Bahkan Amnesty Internasional Indonesia mengidentifikasi penggunaan granat gas air mata yang mengandung bahan peledak dan dapat mengakibatkan cacat permanen saat aksi demonstrasi pada akhir Agustus 2025.

Bukannya melakukan koreksi, Kapolri malah menerbitkan Perkapolri 4/2025 yang melonggarkan aturan penggunaan senjata api.

Alih-alih membentuk Tim Pencari Fakta dan melepaskan warga yang ditangkap, negara justru memproduksi stigma ‘anarkis’, ‘penghasut’, dan ‘teroris’ terhadap para demonstran, serta mengadili Delpedro, Muzaffar, Syahdan Husein, dan Khariq Anhar.

“Ini taktik klasik meredam kritik. Mereka yang bersuara kritis dipenjarakan dan disalahkan atas kerusuhan akhir Agustus, sementara negara gagal mengusut siapa sesungguhnya pelaku kerusuhan tersebut,” ucap Usman.

Tak berhenti di situ, represi terus berlanjut secara sistematis terhadap aktivis dan pembela HAM.

Amnesty Internasional Indonesia mencatat sebanyak 283 pembela HAM mengalami serangan karena kerja-kerja mereka selama 2025, seperti kriminalisasi, penangkapan, pelaporan ke polisi, dan percobaan pembunuhan.

Mayoritas pembela HAM yang mengalami serangan adalah jurnalis dan masyarakat adat, masing-masing sebanyak 106 dan 74 orang.

Kasus-kasus yang terjadi menjelang penghujung tahun menunjukkan pola yang sama, ditandai dengan serangan terhadap 33 orang masyarakat adat Sihaporas, Simalungun, yang melukai 18 perempuan, 15 laki-laki, serta anak penyandang disabilitas pada September lalu.

Kemudian penangkapan dua aktivis Walhi dan Kamisan, Adetya Pramandira dan Fathul Munif, pada November silam.
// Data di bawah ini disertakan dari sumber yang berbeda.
/-- The cores where a team of a task may lie, as far as one run goes: in the unit that its node has; before it has one, in a
unit that the binding could choose and no other node has taken (R20). When the node's unit no longer serves, any unit of
its parent does (R14); with `wide`, also where no unit is free. -/
def State.runCores (s : State) (task logical : Nat) (wide : Bool) (run : Nat × Nat) (cores : List Nat) : List Nat :=
  let t := s.task task
  let unit (core : Nat) : Nat := unitOf run.1 core
  let (mine, theirs) := ((s.placedTeams task).filter (·.logical != logical)).partition fun tm =>
    nodeAt t run tm.logical == nodeAt t run logical
  let units :=
    if mine = [] then (s.chosenUnits t run cores).filter fun u => theirs.all fun tm => unit tm.core != u
    else mine.map fun tm => unit tm.core
  let near := cores.filter fun c => units.contains (unit c)
  if near.any (s.servesTask t) then near
  else if wide || mine != [] || s.unitLost t run cores then cores
  else []

/-- The cores where a team of a task may lie. -/
def State.nodeCores (s : State) (task logical : Nat) (wide : Bool) : List Nat :=
  (s.nodeRuns (s.task task)).foldl (fun cs run => s.runCores task logical wide run cs) s.liveCores

def State.nodesAllow (s : State) (task logical core : Nat) : Bool := (s.nodeCores task logical false).contains core

/-! ### Extents (R269) -/

/-- The bits that pages of one extent share: permissions and attributes. -/
def extentBits (p : DWord) : DWord := p &&& ((0x1FF#64 <<< 54) ||| 0x3E#64)

/-- The extents of a range from a VA on, after those found so far (the last one first); n bounds the pages. -/
def State.extentsFrom (s : State) (root stop : Nat) : Nat → Nat → Bool → List Extent → List Extent
  | 0, _, _, acc => acc
  | n + 1, va, joined, acc =>
    if stop ≤ va then acc
    else
      match walkFrom s.mem 0 (va % 2 ^ 57) 5 root with
      | none => s.extentsFrom root stop n (va / 4096 * 4096 + 4096) false acc
      | some (level, p, _) =>
        let size := pageSize level p
        let va := va / size * size
        let pa := leafPhys level p (va % 2 ^ 57)
        match acc with
        | x :: rest =>
          if joined && x.va + x.size == va && x.pa + x.size == pa && extentBits x.pte == extentBits p then
            s.extentsFrom root stop n (va + size) true ({ x with size := x.size + size } :: rest)
          else if 32 ≤ acc.length then acc
          else s.extentsFrom root stop n (va + size) true ({ va := va, pa := pa, size := size, pte := p } :: acc)
        | [] => s.extentsFrom root stop n (va + size) true [{ va := va, pa := pa, size := size, pte := p }]

/-- The extent table of a task. -/
def State.extentTable (s : State) (t : Task) : List Extent :=
  match s.spaceRoot t.space with
  | none => []
  | some root =>
    (t.ranges.foldl (fun (acc : List Extent) r =>
      s.extentsFrom root (r.start.toNat + r.length) (r.length / 4096 + 2) r.start.toNat false acc) []).reverse

/-- The die that a task prefers: the home of its first declared range, by the page at its START; none when that page is not
mapped (DEDUCED: R269 does not say what a range over several dies prefers; log 30). -/
def State.preferredDie (s : State) (t : Task) : Option Nat :=
  match t.ranges, s.spaceRoot t.space with
  | r :: _, some root =>
    let va := r.start.toNat % 2 ^ 57
    match walkFrom s.mem 0 va 5 root with
    | some (level, p, _) => s.dieOfPhys (leafPhys level p va)
    | none => none
  | _, _ => none

/-! ### Placing a team -/

/-- Is a team bound to its cluster: it is suspended and has a Granary reservation or programs there (R268)? -/
def State.bound (s : State) (team : Nat) : Bool :=
  let tm := s.team team
  tm.phase == .suspended &&
    ((s.task tm.task).info.granary != 0 || tm.saved.any fun r => (s.agent r.agent).kind != .warp)

/-- Does a team resume in place on a core, since no other took it when its unit changed (R375; log 36)? -/
def State.inPlace (s : State) (team core : Nat) : Bool :=
  let tm := s.team team
  tm.stays && tm.phase == .suspended && core == tm.core

/-- The cores among which a team is placed. -/
def State.coresOf (s : State) (team : Nat) : List Nat :=
  (List.range s.cores.length).filter fun c => s.coreEnabled c || s.inPlace team c

/-- May a team lie on a core, whoever is there? A suspended team stays on its die, and in its cluster when it is bound to
it. -/
def State.mayLie (s : State) (team core : Nat) : Bool :=
  let tm := s.team team
  s.inPlace team core ||
    (s.coreEnabled core && s.servesTask (s.task tm.task) core && s.nodesAllow tm.task tm.logical core &&
      (tm.phase == .undispatched ||
        (dieOfCore core == dieOfCore tm.core && (!s.bound team || clusterOfCore core == clusterOfCore tm.core))))

/-- May a team be placed on a core? The core's current count of register banks holds (R2); a team that resumes in place and needs
more than that count finds its own banks again, on a core that holds no other team (R375; log 36). -/
def State.canPlace (s : State) (team core : Nat) : Bool :=
  let tm := s.team team
  let t := s.task tm.task
  let now := 16384 * (s.cores.getD core default).regbanks
  let bytes := if s.inPlace team core then max now (t.warps * t.info.warpBytes) else now
  s.mayLie team core && s.roomOn core tm.task bytes && s.clusterRoom (clusterOfCore core) tm.task &&
    (tm.phase == .undispatched || (s.contextsFree team (clusterOfCore core) && !s.stoppedHeld tm.task))

/-- The accumulator slots of a cluster, written with zeros and without marks (R316). -/
def State.zeroSlots (s : State) (cluster : Nat) : State :=
  let lo := granKey cluster (1024 * (s.clusters.getD cluster default).pool)
  s.modMem (·.clear lo (64 * Config.slotBytes))

/-- A team's task holds the slots of the cluster of its core: the team counts among those for which it holds them (R316). -/
def State.noteSlots (s : State) (team core : Nat) : State :=
  let c := clusterOfCore core
  if (s.clusters.getD c default).slotHolder = some (s.team team).task ∧ !(s.team team).slotsIn.contains c then
    s.modTeam team fun t => { t with slotsIn := t.slotsIn ++ [c] }
  else s

/-- The task takes its share of a cluster: the reservation, in the lowest-numbered free run (DEDUCED: R275 says only a run, and
R276 gives that order for handles; log 29), and, for tile programs, the slots (R275, R316). -/
def State.enterCluster (s : State) (cluster task : Nat) : State :=
  let i := (s.task task).info
  let u := s.clusters.getD cluster default
  let s :=
    if i.granary == 0 || u.runs.any (·.2.2 == .reservation task) then s
    else match u.findRun i.reservation with
      | some p => s.modCluster cluster fun u => { u with runs := u.runs ++ [(p, i.reservation, .reservation task)] }
      | none => s
  if i.has 1 && u.slotHolder.isNone then
    (s.zeroSlots cluster).modCluster cluster fun u => { u with slotHolder := some task }
  else s

/-- The units that the binding of a task may choose its instances among (R14, R20). -/
def State.unitsFor (s : State) (t : Task) : List (Nat × Nat) :=
  (s.nodeRuns t).flatMap fun run => (s.unitsWithRoom t run s.liveCores).map (run.1, ·)

/-- The first dispatch of a task: it has started, its binding and its extents are fixed, the lowest team holds the Lodestone
(R14, R265, R269, R271, R340). -/
def State.startTask (s : State) (task core : Nat) : State :=
  let die := dieOfCore core
  s.modTask task fun t =>
    if t.phase = .queued then
      { t with phase := .started, began := some (die, s.clockOf die), extents := s.extentTable t, units := s.unitsFor t
               lodestone := lowestOf ((s.teamsOf task).map (·.2.logical) ++ t.away.map (·.logical)) }
    else t

/-- A team starts on a core: its allocation reads zero, unpoisoned, its warps start together at ENTRY, and acquire at the
launch domain (R20, R23, R45, R192, R266). -/
def State.startTeam (s : State) (team core : Nat) : State :=
  let tm := s.team team
  let t := s.task tm.task
  let start := ((t.info.sectionAt 0).getD (0, 0)).1
  let pc := t.code + BitVec.ofNat 64 (start + t.entry)
  let n := s.agents.length
  let s := (s.modTeam team fun tm =>
    { tm with phase := .resident, core := core, placed := true, passedPoint := true }).modMem (·.clear (localKey team 0) (2 ^ 64))
  let warp (w : Nat) : Agent := Agent.fresh .warp team w pc allLanes 0 (Vector.replicate 64 Layout.zero)
  let s := { s with agents := s.agents ++ (List.range t.warps).map warp }
  (List.range t.warps).foldl (fun (s : State) w => s.refresh (n + w) .home) s

/-- Place a team on a core. -/
def State.place1 (s : State) (team core : Nat) : Option State :=
  let tm := s.team team
  if !s.canPlace team core then none
  else
    let s := s.rewriteDeadline tm.task (dieOfCore tm.core) (dieOfCore core)
    let s := (s.startTask tm.task core).modTask tm.task fun t => { t with claims := [] }
    let s := (s.enterCluster (clusterOfCore core) tm.task).noteSlots team core
    let s := if tm.phase = TeamPhase.undispatched then s.startTeam team core
      else (s.resumeTeam team core).leaveCluster tm.task (clusterOfCore tm.core)
    if s.withinBudgets tm.task then some s else none

/-- Place teams on cores, one for one. -/
def State.placeTeams (s : State) : List Nat → List Nat → Option State
  | [], [] => some s
  | t :: ts, c :: cs => (s.place1 t c).bind fun s => s.placeTeams ts cs
  | _, _ => none

/-! ### Candidates (R264, R266) -/

/-- A task whose dependences have retired and that has not retired is dispatchable. -/
def State.dispatchable (s : State) (task : Nat) : Bool :=
  let t := s.task task
  t.phase != .retired && t.deps.all fun d => (s.task d).phase == .retired

/-- The teams that a die may dispatch or resume for a task: a co-resident task goes as a whole; otherwise the suspended
teams and the undispatched team with the lowest identifier, each alone. -/
def State.nextTeams (s : State) (die task : Nat) : List (List Nat) :=
  let ts := (s.teamsOf task).filter fun p => p.2.phase != .retired
  let here (p : Nat × Team) : Bool := dieOfCore p.2.core == die
  if (s.task task).coresident then
    if (ts.all (·.2.phase == .undispatched) || ts.all (·.2.phase == .suspended)) && (ts.head?.any here) then [ts.map (·.1)]
    else []
  else
    let first := (ts.filter (·.2.phase == .undispatched)).head?
    ((ts.filter fun p => here p && (p.2.phase == .suspended || first.any (·.1 == p.1)))).map fun p => [p.1]

/-- Insert into a list ordered by a relation. -/
def insertBy (lt : Nat → Nat → Bool) (a : Nat) : List Nat → List Nat
  | [] => [a]
  | b :: rest => if lt a b then a :: b :: rest else b :: insertBy lt a rest

/-- The dispatchable tasks with teams on a die, in the order of R266. -/
def State.taskOrder (s : State) (die : Nat) : List Nat :=
  ((List.range s.tasks.length).filter fun t => s.dispatchable t && s.nextTeams die t != []).foldr
    (insertBy (s.before die)) []

/-! ### Placeability -/

/-- Cores, among those that `ok` names, for all the teams of a candidate together, one for each: some choice, where there is
one (R20, R266). -/
def State.coresTogether (s : State) (ok : Nat → Bool) : List Nat → Option (List Nat)
  | [] => some []
  | t :: ts =>
    ((s.coresOf t).filter ok).findSome? fun c => ((s.place1 t c).bind fun s => s.coresTogether ok ts).map (c :: ·)

/-- The cores on which the first of a candidate's teams may be placed with the others after it; those of the preferred die
alone when it has any (R269; log 30). -/
def State.coresFor (s : State) (team : Nat) (others : List Nat) : List Nat :=
  let ok := (s.coresOf team).filter fun c =>
    ((s.place1 team c).bind fun s => s.coresTogether (fun _ => true) others).isSome
  match s.preferredDie (s.task (s.team team).task) with
  | none => ok
  | some d =>
    let near := ok.filter (dieOfCore · == d)
    if near = [] then ok else near

/-- Can a candidate be placed? -/
def State.placeable (s : State) (teams : List Nat) : Bool := (s.coresTogether (fun _ => true) teams).isSome

/-- Is a list of cores one that the Helm may choose for a candidate? -/
def State.choiceOk (s : State) : List Nat → List Nat → Bool
  | [], [] => true
  | t :: ts, c :: cs => (s.coresFor t ts).contains c && (s.place1 t c).any fun s => s.choiceOk ts cs
  | _, _ => false

/-- Will an undispatched team never run: does no instance of the parent of its chosen one hold a core that serves
(R14)? -/
def State.hopeless (s : State) (team : Nat) : Bool :=
  let tm := s.team team
  let t := s.task tm.task
  tm.phase == .undispatched && t.phase == .started &&
    !(s.nodeCores tm.task tm.logical true).any (s.servesTask t)

/-! ### TEAM_DISPATCH -/

/-- Bind a task again before its first dispatch (R14): the state with the new binding, or the launch fault. -/
def State.rebind (s : State) (task : Nat) : Except Nat State :=
  let t := s.task task
  if t.phase != .queued then .ok s
  else
    match s.bind t.info t.pk t.domain (t.chain.headD default) t.coresident with
    | .error f => .error f
    | .ok b =>
      let here := (s.teamsOf task).map (·.2.logical)
      let t' := { t with binding := b }
      let t' := if t.system then { t' with away := t'.elsewhere here } else t'
      let die := ((s.teamsOf task).head?.map fun p => p.2.core).getD (firstCore t.issuingDie)
      let keep := { s with
        tasks := s.tasks.set task t'
        teams := s.teams.map fun (tm : Team) =>
          if tm.task = task ∧ t'.teams ≤ tm.logical then { tm with phase := .retired } else tm }
      let more := if t.system then [] else (List.range t'.teams).drop t.teams
      .ok { keep with teams := keep.teams ++ more.map fun k => Team.fresh task k die }

/-- What the Helm of a die does with one task: nothing when none of its candidates can be placed. -/
def State.serve (s : State) (die task : Nat) (cores : List Nat) : Option State :=
  if s.deadlinePassed die task then some (s.markOverdue die task)
  else
    match s.rebind task with
    | .error f => some (s.retireUnrun task f)
    | .ok s' =>
      match (s'.nextTeams die task).find? fun ts =>
        ts.any s'.hopeless || s'.placeable ts || s'.choiceOk ts cores with
      | none => none
      | some ts =>
        if ts.any s'.hopeless then some (s'.retireUnrun task 3)
        else if s'.choiceOk ts cores then s'.placeTeams ts cores
        else some s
Selanjutnya, penangkapan Ketua Adat Dusun Lelayang, Tarsisius Fendy Sesupi, usai mengkritik deforestasi dan kegiatan korporasi di Kalimantan Barat pada Desember 2025.

Aksi kekerasan aparat dan pejabat juga ditandai dengan adanya larangan bedah buku Reset Indonesia di Desa Gunungsari, Madiun, Jawa Timur, pada Sabtu (20/12/2025).

“Mereka yang lantang membela lingkungan dan tanah ulayat dibungkam lewat intimidasi dan kriminalisasi. Ini adalah upaya sistematis untuk menutupi kegagalan negara dalam mengelola kekayaan alam berlandaskan keadilan sosial bagi seluruh rakyatnya,” beber Usman.

Kondisi semakin kelam dengan ditetapkannya Presiden ke-2 RI, Soeharto, sebagai pahlawan nasional serta penulisan ulang sejarah nasional.

Kebijakan ini menegasikan fakta pelanggaran HAM masa lalu, khususnya sejak Tragedi 1965, Petrus 1980-an, Priok 1984, Lampung 1989, hingga Tragedi Trisakti–Semanggi 1998–1999.

Tahun 2025 juga menjadi tahun perluasan peran militer di luar pertahanan. Revisi UU TNI memperluas peran militer dalam urusan pertanian, proyek strategis nasional, program makan siang gratis, hingga penugasan perwira aktif di jabatan sipil.

Kabar baik datang dari putusan MK Nomor 114/PUU-XXIII/2025 pada 13 November yang membatasi penugasan anggota Polri di luar kepolisian, meski kemudian berujung pada terbitnya Perpol 10/2025.

“Penyimpangan peran, fungsi, dan wewenang dua alat negara itu berpotensi mengembalikan mereka sebagai alat represi seperti yang terlihat sepanjang 2025,” jelas Usman.